*WHAT YOU ARE ASKED TO DO*.
Repeat, exactly as written, the lines of the records below from the first through the line with "(s.tileCount ≤ tile", but none past it.

LISTED RECORDS below:

/-- The cache range operations start with their counts shown, and their end is reported (R312, R313, R314, R316). -/
def Obligations.CacheRangeCommandsTakeEffect : Prop :=
  ∀ (s : State) (tile iface : Nat),
    (s.tileCount ≤ tile ∨ (s.tile tile).held = true → exec (.clean iface tile) s = .next s ∧ exec (.invalidate iface tile) s = .next s ∧
      exec (.cleanAndInvalidate iface tile) s = .next s ∧ exec (.lock iface tile) s = .next s ∧ exec (.unlock iface tile) s = .next s) ∧
    (tile < s.tileCount ∧ (s.tile tile).held = false ∧ s.hears iface 0 = true ∧ s.holds iface .tileService = true ∧ s.holds iface .mgmtWrite = true →
      let codes : List (Nat × Instr) := [(1, .clean iface tile), (2, .invalidate iface tile), (3, .cleanAndInvalidate iface tile), (4, .lock iface tile), (5, .unlock iface tile)]
      (s.rb (F.CCH_RM_STAT_busy tile) = true → ∀ x ∈ codes, exec x.2 s = .next (s.wf (F.CCH_RM_STAT_outcome tile) 2)) ∧
      (s.rb (F.CCH_RM_STAT_busy tile) = false →
        let comp := s.rf (F.CCH_RM_COMP_id tile)
        let a (op : Nat) : State := (s.wf (F.CCH_RM_SKIP_count tile) 0).wf (F.CCH_RM_CTRL_op tile) op
        let o (op : Nat) : RangeOp := ⟨op, (a op).rb (F.CCH_RM_CTRL_force tile), comp, (a op).rmFirst tile, (a op).rmCount tile, false, []⟩
        let full (op : Nat) : RangeOp := { o op with leaves := if op == 1 || op == 3 then (a op).dirtyLeaves tile (o op) else if op == 2 && (o op).force then (a op).lockedLeaves tile (o op) else [] }
        let b (op : Nat) : State :=
          (((((a op).modTile tile (fun x => { x with range := some (full op) })).wf (F.CCH_RM_STAT_busy tile) 1).wf (F.CCH_RM_CTRL_go tile) 1).wf (F.CCH_RM_STAT_outcome tile) 0).countTile
            tile 119 [comp] (o op).count
        (∀ x ∈ codes, (a x.1).served comp = none → exec x.2 s = .next ((a x.1).wf (F.CCH_RM_STAT_outcome tile) 3)) ∧
        (∀ c, ∀ x ∈ codes, (a x.1).served comp = some c ∧ ((o x.1).count = 0 ∨ c.hi < c.lo + ((o x.1).first + (o x.1).count) * 64) →
          exec x.2 s = .next ((a x.1).wf (F.CCH_RM_STAT_outcome tile) 3)) ∧
        (∀ c, (∀ op, 1 ≤ op ∧ op ≤ 5 → (a op).served comp = some c ∧ (o op).count ≠ 0 ∧ c.lo + ((o op).first + (o op).count) * 64 ≤ c.hi) →
          exec (.clean iface tile) s = .next ((b 1).rangeClean tile (full 1).leaves) ∧
          exec (.invalidate iface tile) s = .next (if (full 2).leaves.isEmpty then (b 2).rangeDrop tile (full 2) else ((b 2).rangeTake tile (full 2) false).rangeClean tile (full 2).leaves) ∧
          exec (.cleanAndInvalidate iface tile) s = .next ((b 3).rangeClean tile (full 3).leaves) ∧
          exec (.lock iface tile) s = .next ((b 4).rangeLock tile (full 4)) ∧
          exec (.unlock iface tile) s = .next ((b 5).rangeUnlock tile (full 5))))) ∧
    (∀ o, (s.tile tile).range = some o →
      let waits := o.leaves.any (fun n => (s.tile tile).urgent.contains n || (s.tile tile).destages.any (fun d => d.leaf == n))
      let t := if o.op == 3 || (o.op == 2 && !o.leaves.isEmpty) then s.rangeDrop tile o else s
      (s.coreAway (tile + 1) = true ∨ waits = true → exec (.rangeOpDone tile) s = .next s) ∧
      (s.coreAway (tile + 1) = false ∧ waits = false → exec (.rangeOpDone tile) s = .next ((((t.modTile tile (fun x => { x with range := none })).wf (F.CCH_RM_STAT_busy tile) 0).wf
        (F.CCH_RM_CTRL_go tile) 0).wf (F.CCH_RM_STAT_outcome tile) (if o.badLine then 4 else 1)))) ∧
    ((s.tile tile).range = none → exec (.rangeOpDone tile) s = .next s)

/-- Key slots are created, destroyed and shown, and a re-key starts, passes its lines and ends (R319, R320, R321, R325, R347, R349, R350, R453). -/
def Obligations.KeySlotCommandsTakeEffect : Prop :=
  ∀ (s : State) (iface ld tile slot : Nat) (b : Bytes) (upsets : List Upset),
    let h := s.heard iface
    let say (op : Nat) (a : Answer) : Host.Outcome State Fault Refusal :=
      .next (if carries iface op then a.state.reply iface ld op a.code a.payload else h.reply iface ld op .unsupported [])
    let k := getLe b 0 4
    let x := h.slot k
    (s.hears iface ld = true ∧ h.holds iface .keyAdmin = true →
      (keyInput b = false → exec (.createKeySlot iface ld b) s = say 0xC010 ⟨.success, keyOutput 1 0, h⟩ ∧ exec (.destroyKeySlot iface ld b) s = say 0xC011 ⟨.success, keyOutput 1 0, h⟩) ∧
      (keyInput b = true ∧ h.keyCovered iface k = false →
        exec (.createKeySlot iface ld b) s = say 0xC010 ⟨.success, keyOutput 4 x.gen, h⟩ ∧ exec (.destroyKeySlot iface ld b) s = say 0xC011 ⟨.success, keyOutput 4 x.gen, h⟩) ∧
      (keyInput b = true ∧ h.keyCovered iface k = true →
        (x.state = 1 → exec (.createKeySlot iface ld b) s = say 0xC010 ⟨.success, keyOutput 2 x.gen, h⟩) ∧
        (x.state ≠ 1 ∧ 0xFFF ≤ x.gen → exec (.createKeySlot iface ld b) s = say 0xC010 ⟨.success, keyOutput 3 x.gen, h⟩) ∧
        (x.state ≠ 1 ∧ x.gen < 0xFFF →
          let n : Slot := ⟨1, x.gen + 1, if getLe b 4 1 == 1 then none else some (iface, ld), h.glade.opsec, h.glade.pwrcyc, Config.slotKey k (x.gen + 1) h.freeCtr⟩
          exec (.createKeySlot iface ld b) s = say 0xC010 ⟨.success, keyOutput 0 (x.gen + 1),
            (({ h with freeCtr := h.freeCtr + 1 } : State).setSlot k n).keyEvent k (x.gen + 1) iface⟩) ∧
        (x.state ≠ 1 → exec (.destroyKeySlot iface ld b) s = say 0xC011 ⟨.success, keyOutput 2 x.gen, h⟩) ∧
        (x.state = 1 ∧ x.boundTo iface ld = false → exec (.destroyKeySlot iface ld b) s = say 0xC011 ⟨.success, keyOutput 4 x.gen, h⟩) ∧
        (x.state = 1 ∧ x.boundTo iface ld = true ∧ h.keyInRekey k = true → exec (.destroyKeySlot iface ld b) s = say 0xC011 ⟨.success, keyOutput 5 x.gen, h⟩) ∧
        (x.state = 1 ∧ x.boundTo iface ld = true ∧ h.keyInRekey k = false →
          (h.namedKey k = true ∧ getLe b 4 1 = 0 → exec (.destroyKeySlot iface ld b) s = say 0xC011 ⟨.success, keyOutput 6 x.gen, h⟩) ∧
          (h.namedKey k = false ∨ getLe b 4 1 ≠ 0 → exec (.destroyKeySlot iface ld b) s = say 0xC011 ⟨.success, keyOutput 0 x.gen,
            (((h.setSlot k { x with state := 2, key := 0 }).dropKey k).writeStructures).keyEvent k x.gen iface⟩))) ∧
      exec (.getKeySlotInfo iface ld b) s = say 0xC012 ⟨.success, h.slotInfo iface b, h⟩ ∧
      (b.length ≠ 16 ∨ allZero (slice b 2 2) = false ∨ 2 ^ 20 ≤ getLe b 12 4 → exec (.startRekey iface ld b) s = say 0xC013 ⟨.invalidInput, [], h⟩) ∧
      (b.length = 16 ∧ allZero (slice b 2 2) = true ∧ getLe b 12 4 < 2 ^ 20 →
        let comp := getLe b 0 2
        let new := getLe b 12 4
        let old := match h.served comp with | some c => h.effKey c (getLe b 4 4) | none => new
        (h.keyCovered iface new = false ∨ h.keyCovered iface old = false → exec (.startRekey iface ld b) s = say 0xC013 ⟨.invalidSecurityState, [], h.deny iface 0xC013 .keyAdmin⟩) ∧
        (h.keyCovered iface new = true ∧ h.keyCovered iface old = true →
          let st := h.rekeyStatus iface ld comp (getLe b 4 4) (getLe b 8 4) new
          (st ≠ 0 → exec (.startRekey iface ld b) s = say 0xC013 ⟨.success, rekeyOutput st 0, h⟩) ∧
          (st = 0 ∧ (h.ld iface ld).bg = none → exec (.startRekey iface ld b) s = say 0xC013 ⟨.background, rekeyOutput 0 (h.freeRekey.getD 0),
            h.rekeyBegin ⟨h.freeRekey.getD 0, comp, getLe b 4 4, getLe b 8 4, old, new, iface, ld⟩⟩) ∧
          (st = 0 ∧ (h.ld iface ld).bg.isSome = true → exec (.startRekey iface ld b) s = say 0xC013 ⟨.busy, [], h⟩)))) ∧
    (∀ r, s.rekeys.find? (fun r => r.slot == slot) = some r →
      (∀ c, (s.tiles[tile]?.map Tile.depth).getD 0 = 0 ∧ s.served r.comp = some c ∧ tgetD (s.tile tile).bounds slot 0 < s.rekeyLines r tile →
        let n := tgetD (s.tile tile).bounds slot 0
        let ref : LeafRef := ⟨r.comp, tile, s.rekeyFirst r tile + n / 64⟩
        let line := s.lineOfLeaf ref + n % 64
        let t := s.server tile
        (s.coreAway (t + 1) = false ∧ s.rb (F.MSC_WR_STAT_braced t) = false ∧ s.admits t line = true ∧ s.reqs.any (fun q => q.atTile && q.line == line) = false →
          exec (.rekeyLine tile slot upsets) s = .next (((s.meetAt line 7 c ref upsets).rekeyLine t c r ref line).passLine tile r)) ∧
        (s.coreAway (t + 1) = true ∨ s.rb (F.MSC_WR_STAT_braced t) = true ∨ s.admits t line = false ∨ s.reqs.any (fun q => q.atTile && q.line == line) = true →
          exec (.rekeyLine tile slot upsets) s = .next s)) ∧
      ((s.tiles[tile]?.map Tile.depth).getD 0 = 0 ∧ (s.served r.comp = none ∨ s.rekeyLines r tile ≤ tgetD (s.tile tile).bounds slot 0) → exec (.rekeyLine tile slot upsets) s = .next s) ∧
      (s.tileList.all (fun t => decide (s.rekeyLines r t ≤ tgetD (s.tile t).bounds slot 0)) = true ∧ (overlayPut s.overlay r).length ≤ overlayMost →
        exec (.rekeyEnd slot) s = .next ((s.rekeyFinish r).endBackground r.iface r.ld 0xC013 .success (rekeyOutput 0 slot))) ∧
      (s.tileList.all (fun t => decide (s.rekeyLines r t ≤ tgetD (s.tile t).bounds slot 0)) = false ∨ overlayMost < (overlayPut s.overlay r).length → exec (.rekeyEnd slot) s = .next s)) ∧
    ((s.tiles[tile]?.map Tile.depth).getD 0 ≠ 0 → exec (.rekeyLine tile slot upsets) s = .next (s.wakeTile tile)) ∧
    (s.rekeys.find? (fun r => r.slot == slot) = none → exec (.rekeyEnd slot) s = .next s ∧ ((s.tiles[tile]?.map Tile.depth).getD 0 = 0 → exec (.rekeyLine tile slot upsets) s = .next s))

End of LISTED RECORDS.

*REPLY*.
/-- The cache range operations start with their counts shown, and their end is reported (R312, R313, R314, R316). -/
def Obligations.CacheRangeCommandsTakeEffect : Prop :=
  ∀ (s : State) (tile iface : Nat),
    (s.tileCount ≤ tile ∨ (s.tile tile).held = true → exec (.clean iface tile) s = .next s ∧ exec (.invalidate iface tile) s = .next s ∧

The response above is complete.